You'll get another crawl object as your response like this:

{
  date_updated: '2018-07-24T00:57:47.445Z',
  date_created: '2018-07-24T00:57:47.245Z',
  user: 'AAAXXXXXXXXXXXX',
  name: 'crawl1',
  urllist: 'urlList1',
  max_urls: 1000,
  date_started: '2018-07-24T00:57:47.444Z',
  format: 'json',
  urls_crawled: 1,
  max_depth: 10,
  depth: 0,
  status: 'STARTED',
  app: 'keywordCollector.js',
  id: 1568124
}

If you keep sending this request, you should notice depth and urls_crawled gradually increasing. At some point, status will change to COMPLETED. That's how you know the crawl has finished running.

7. Download results

After the crawl finishes, you'll want to download the result files. Result files are logs of all the data scraped during the crawl.

Once you see a status of COMPLETED for your crawl, use the following code to get the results (replace the dummy API token with your real API token):

var request = require('request');

// Set your API parameters here.
var API_token = 'AAAXXXXXXXXXXXX';
var crawl_name = 'crawl1';

var request_options = {
  url: 'https://' + API_token + ':@api.80legs.com/v2/results/' + crawl_name,
  method: 'GET'
}

// Make the API call.
request(request_options, function(error, response, body) {
  if (error) {
    console.log(response);
  } else {
    console.log(body);
  }
});

You should get a response similar to this (although it may not look as pretty in your terminal):

[
    "http://datafiniti-voltron-results.s3.amazonaws.com/abcdefghijklmnopqrstuvwxyz012345/123456_1.txt?AWSAccessKeyId=AKIAIELL2XADVPVJZ4MA&Signature=P5aPspt%2B%2F0Kr8u1nxU%2FHVVrRgOw%3D&Expires=1530820626"
]

Depending on how many URLs you crawl, and how much data you scrape from each URL, you'll see one or more links to result files in your results response. 80legs will create a results file for every 100 MB of data you scrape, which means result files can post while your crawl is running.

For very large crawls that take more than 7 days to run, we recommend checking your available results on a weekly basis.

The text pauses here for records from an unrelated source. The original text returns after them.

-- ==== Sys2Proof/Machine/Tiles.lean ====
section
/-! DEFINITION. Tiles and migration as instructions (spec/05_storage_coherence.md R129 to R133; spec/10_memory_sync.md R255 to
R258; spec/18_prog_directory.md R363). -/

namespace Sys2Proof.Machine

/-- A failure report: bit 63, and the code (R256). -/
def tileFail (code : Nat) : Word := BitVec.ofNat 64 (2 ^ 63 + code)

/-- A translation without an access: the leaf's physical address, or the fault of a load (DEDUCED, log entry 32). -/
def State.justTranslate (s : State) (c : Ctx) (va : Nat) : Except Trap (Nat × TlbEntry) :=
  match s.translate c va .read with
  | .error t => .error t
  | .ok e => .ok (leafPa e.level e.entry.toNat va, e)

/-- The quad whose scratchpad a physical address names. -/
def State.quadNamed (s : State) (c : Ctx) (pa : Nat) : Option Nat :=
  if !isScratch pa then none
  else
    match s.scratchTarget c pa with
    | some p => if p % 2 ^ 48 / 2 ^ 24 < 192 ∧ p % 2 ^ 24 < 2 ^ 22 then some (p / 2 ^ 24 % 256) else none
    | none => none

/-! ### Declaration (R129, R255) -/

def tileRows (o : MemOps) : Nat := o.hiBits 0 8 + 1
def tileRowb (o : MemOps) : Nat := o.hiBits 8 12 + 1
def tileOwn (o : MemOps) : Bool := o.hiBits 20 1 == 1

/-- The shape obeys R129. -/
def tileShapeOk (rows rowb stride : Nat) : Bool := decide (rows * rowb ≤ 65536) && decide (rowb ≤ stride) && decide (stride < 2 ^ 32)

/-- TID of a record (R116). -/
def tidOf (pa index : Nat) : Nat := 2 ^ 8 * sliceOf pa + index

/-- The lowest free record of a slice, of 256 (DESIGN CHOICE, log entry 12: R129 says that one is free, not which is taken). -/
def State.freeTile (s : State) (pa : Nat) : Option Nat :=
  ((List.range 256).map (tidOf pa)).find? fun k => (SMap.find s.homes.tiles k).isNone

/-- A line is bound: no holder is recorded for it, and a line in L stays L (R131, R363). -/
def DirEntry.bind (e : DirEntry) (i tid : Nat) : DirEntry :=
  let e := if e.line i == .L then e else (e.clearLine i .I).sweep
  { e with tb := e.tb ||| (1#4 <<< i), tid := BitVec.ofNat 16 tid }

/-- Every line has a directory way for its region, or is waiting for one (R115). -/
def State.waysFor (s : State) : List Nat → State × Bool
  | [] => (s, true)
  | l :: r =>
    let x := s.dirRoom l
    let y := State.waysFor (x.1.restoreLost l) r
    (y.1, x.2 && y.2)

/-- The copies of these lines at other agents, as (line, agent) (R117). -/
def State.othersOf (s : State) (agent : Nat) (lines : List Nat) : List (Nat × Nat) :=
  lines.flatMap fun l => (s.targets l agent).map fun a => (l, a)

/-- Each other holder of the lines is sent an invalidation, which the line's own place waits for (R120, R129). -/
def State.probeLines (s : State) (agent : Nat) (lines : List Nat) : State :=
  lines.foldl (fun s l =>
    match s.targets l agent, s.reqsAt l with
    | [], _ => s
    | ts, r :: _ => (ts.foldl (fun s a => s.sendProbe l a true) s).setHead l { r with phase := .probing ts.length }
    | _, [] => s) s

/-- The whole-tile operation of a declaration makes its change: every line is bound, and the tile moves to the holder (R129, R131). -/
def State.declareTile (s : State) (tid : Nat) (t : TileRec) (core tenant key : Nat) : State :=
  (t.lines.foldl (fun s l => s.updLine l fun e i => e.bind i tid) s).moveTile tid t t.own core tenant key

/-! ### Operations that strands begin (R131) -/

/-- The operation that the strand has begun at its head. -/
def State.tileOp (s : State) (slot : Nat) (st : Strand) : Option TileOp :=
  match SMap.find s.homes.tileOps slot with
  | some o => if o.lid = st.lid ∧ o.pc = st.pc then some o else none
  | none => none

/-- The strand's operation is over: its places are given up. -/
def State.endTileOp (s : State) (slot : Nat) : State :=
  match SMap.find s.homes.tileOps slot with
  | none => s
  | some o => (s.setHomes { s.homes with tileOps := s.homes.tileOps.erase slot }).dropParts o.no

/-- An operation that has to wait takes its number and its place in every line's list, behind the requests queued there. -/
def State.beginTileOp (s : State) (slot : Nat) (st : Strand) (lines : List Nat) : State :=
  let no := s.homes.arrivals
  let o : TileOp := { no := no, lid := st.lid, pc := st.pc, lines := lines, probed := false }
  let s := (s.endTileOp slot)
  let s := s.setHomes { s.homes with arrivals := no + 1, tileOps := s.homes.tileOps.put slot o }
  lines.foldl (fun s l => s.takePlace l no .part) s

/-- The number by which the strand's operation stands in the lists: its own, or that of the next arrival. -/
def State.opNo (s : State) (slot : Nat) (st : Strand) : Nat :=
  match s.tileOp slot st with
  | some o => o.no
  | none => s.homes.arrivals

/-- The operation waits: it begins, where it has not. -/
def State.waitTileOp (s : State) (slot : Nat) (st : Strand) (lines : List Nat) : State :=
  match s.tileOp slot st with
  | some _ => s
  | none => s.beginTileOp slot st lines

/-- The tile record of a declaration at a physical address. -/
def tileRecord (agent tenant pa rows rowb stride : Nat) (own : Bool) : TileRec :=
  { holder := agent, own := own, present := true, moving := false, tenant := tenant, base := pa, rows := rows, rowb := rowb
    stride := stride, nlines := (tileLines pa rows rowb stride).length }

/-- The declaration's operation: it waits for its turn on every line, for a directory way of each, for the horizons where the tile is to be
owned, and for the answers of the other holders; then it makes its change (R115, R120, R129, R131). -/
def State.runDeclare (s : State) (slot : Nat) (st : Strand) (d : BitVec 4) (pa : Nat) (t : TileRec) (key : Nat) : State :=
  let c := s.ctxOf slot st
  let done (s : State) (x : Word) : State := (s.endTileOp slot).setWord slot st d x
  if s.linesBusy t.lines (s.opNo slot st) then s.waitTileOp slot st t.lines
  else if t.lines.any fun l => (s.dirAt (regionOf l)).tb != 0 then done s (tileFail 3)
  else
    match s.freeTile pa with
    | none => done s (tileFail 4)
    | some tid =>
      let x := s.waysFor t.lines
      if !x.2 || (t.own && decide (s.time < s.tileHorizon t)) then x.1.waitTileOp slot st t.lines
      else if (x.1.othersOf c.agent t.lines).isEmpty then done (x.1.declareTile tid t c.core c.tenant key) (BitVec.ofNat 64 tid)
      else (x.1.waitTileOp slot st t.lines).probeLines c.agent t.lines

/-- Declares a tile (R255): it completes when the whole-tile operation has. -/
def execTdecl (o : MemOps) (s : State) : Out :=
  s.runMem o { types := (· == 0), ords := [0], lease := false } [dstReg o] [] (fun _ => true) fun slot st =>
    let c := s.ctxOf slot st
    let d := dstReg o
    let rows := tileRows o
    let rowb := tileRowb o
    let stride := (st.getG d).toNat
    let va := effective (st.getG o.a) (o.offset false)
    let span := (rows - 1) * stride + rowb - 1
    if !tileShapeOk rows rowb stride then .next (s.setWord slot st d (tileFail 1))
    else
      match s.justTranslate c va with
      | .error t => .next (s.trap slot st t)
      | .ok (pa, e) =>
        match s.justTranslate c ((va + span) % 2 ^ 52) with
        | .error t => .next (s.trap slot st t)
        | .ok (last, e') =>
          let s := s.fillAll c.core [e, e']
          if e ≠ e' ∨ last ≠ pa + span ∨ !isDevice pa ∨ homeDie pa ≠ homeDie last ∨ (s.physical c pa false).isNone
              ∨ (s.physical c last false).isNone then
            .next (s.setWord slot st d (tileFail 2))
          else
            .next (s.runDeclare slot st d pa (tileRecord c.agent c.tenant pa rows rowb stride (tileOwn o)) (s.keyOfAsid c.asid))

/-! ### Freeing and forwarding (R133, R256) -/

/-- The live tile that binds the line of ea(gA), when the strand's quad holds it, and otherwise the failure code. -/
def State.heldTile (s : State) (agent pa : Nat) : Except Nat (Nat × TileRec) :=
  match if isDevice pa then s.tileOf (lineOf pa) else none with
  | none => .error 6
  | some (tid, t) => if t.holder = agent then .ok (tid, t) else .error 5

/-- `TFREE` and `TFWD`: the address is translated, and a tile that the quad holds waits for its turn on every bound line, which it keeps
against later requests (R131, R133). A waiting operation judges the tile again at its turn. -/
def State.runTile (s : State) (o : MemOps) (f : Nat → Strand → State → Nat → TileRec → State) : Out :=
  s.runMem o { types := (· == 0), ords := [0], lease := false } [dstReg o] [] (fun _ => true) fun slot st =>
    let c := s.ctxOf slot st
    match s.justTranslate c (effective (st.getG o.a) (o.offset true)) with
    | .error t => .next (s.trap slot st t)
    | .ok (pa, e) =>
      let s := s.tlbFill c.core e
      match s.heldTile c.agent pa with
      | .error k => .next ((s.endTileOp slot).setWord slot st (dstReg o) (tileFail k))
      | .ok (tid, t) =>
        if s.linesBusy t.lines (s.opNo slot st) then
          .next ((s.waitTileOp slot st t.lines).setTile tid { t with moving := true })
        else .next (f slot st s tid t)

/-- Frees a tile by demoting it (R256), once no owner of another line has to be recalled for it (R118). -/
def execTfree (o : MemOps) (s : State) : Out :=
  s.runTile o fun slot st s tid t =>
    let x := s.demoteTile tid t
    if x.2 then (x.1.endTileOp slot).setWord slot st (dstReg o) 0
    else (x.1.waitTileOp slot st t.lines).setTile tid { t with moving := true }

/-- The quad that `TFWD` names: held whole by the tile's tenant. -/
def State.forwardTarget (s : State) (c : Ctx) (t : TileRec) (va : Nat) : Option Nat :=
  match s.justTranslate c (va % 2 ^ 52) with
  | .error _ => none
  | .ok (pa, _) =>
    match s.quadNamed c pa with
    | some q => if s.holdsQuad t.tenant q then some q else none
    | none => none

/-- Forwards a tile to another quad (R133, R256). -/
def execTfwd (o : MemOps) (s : State) : Out :=
  s.runTile o fun slot st s tid t =>
    let c := s.ctxOf slot st
    match s.forwardTarget c t (st.getG (dstReg o)).toNat with
    | none => (s.endTileOp slot).setWord slot st (dstReg o) (tileFail 7)
    | some q =>
      ((s.moveTile tid { t with holder := q } false (4 * q) c.tenant (s.keyOfAsid c.asid)).endTileOp slot).setWord slot st (dstReg o) 0

/-! ### Migration (R258) -/

/-- Asks to move the strand to the quad whose scratchpad holds ea(gA) (R62, R258). -/
def execMigr (o : MemOps) (s : State) : Out :=
  s.runMem o { types := (· == 0), ords := [0], lease := false } [dstReg o] [] (fun _ => true) fun slot st =>
    let c := s.ctxOf slot st
    match s.justTranslate c (effective (st.getG o.a) (o.offset true)) with
    | .error t => .next (s.trap slot st t)
    | .ok (pa, e) =>
      let target := match s.quadNamed c pa with
        | some q => if st.eligible then s.migrationTarget c.tenant c.core q else none
        | none => none
      match target with
      | some core => (s.tlbFill c.core e).depart slot st core (some (dstReg o))
      | none => .next ((s.tlbFill c.core e).setWord slot st (dstReg o) 0)

end Sys2Proof.Machine
end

Result files will expire 7 days after they are created.

To download the result files, you can run code like this:

var request = require('request');
var fs = require('fs');

// Set your API parameters here.
var API_token = 'AAAXXXXXXXX';
var crawl_name = 'crawl1';

var request_options = {
  url: 'https://' + API_token + ':@api.80legs.com/v2/results/' + crawl_name,
  method: 'GET'
}

request(request_options, function (error, response, body) {
  var results = JSON.parse(body);
  console.log(results);
  for (let i = 0; i < results.length; i++) {
    var filename = crawl_name + '_' + i + '.txt';
    var file = fs.createWriteStream(filename);
    request(results[i]).pipe(file).on('end', function() {
      console.log('File ' + (i+1) + ' out of ' + results.length + ' saved: ' + filename);
      num_files_downloaded++;
      if (num_files_downloaded === results.length) process.exit();
    });
  }
});

8. Process the results

After you've download the result files, you'll want to process them so you can make use of the data. A result file will have a structure similar to this:

[
  {
    "url": "https://www.80legs.com",
    "result": "...."
  },
  {
    "url": "https://www.datafiniti.co",
    "result": "...."
  },
  ...
]

Note that the file is a large JSON object. Specifically, it's an array of objects, where each object consists of a url field and a result field. The result field will contain a string related to the data you've scraped, which, if you remember, is determined by your 80app.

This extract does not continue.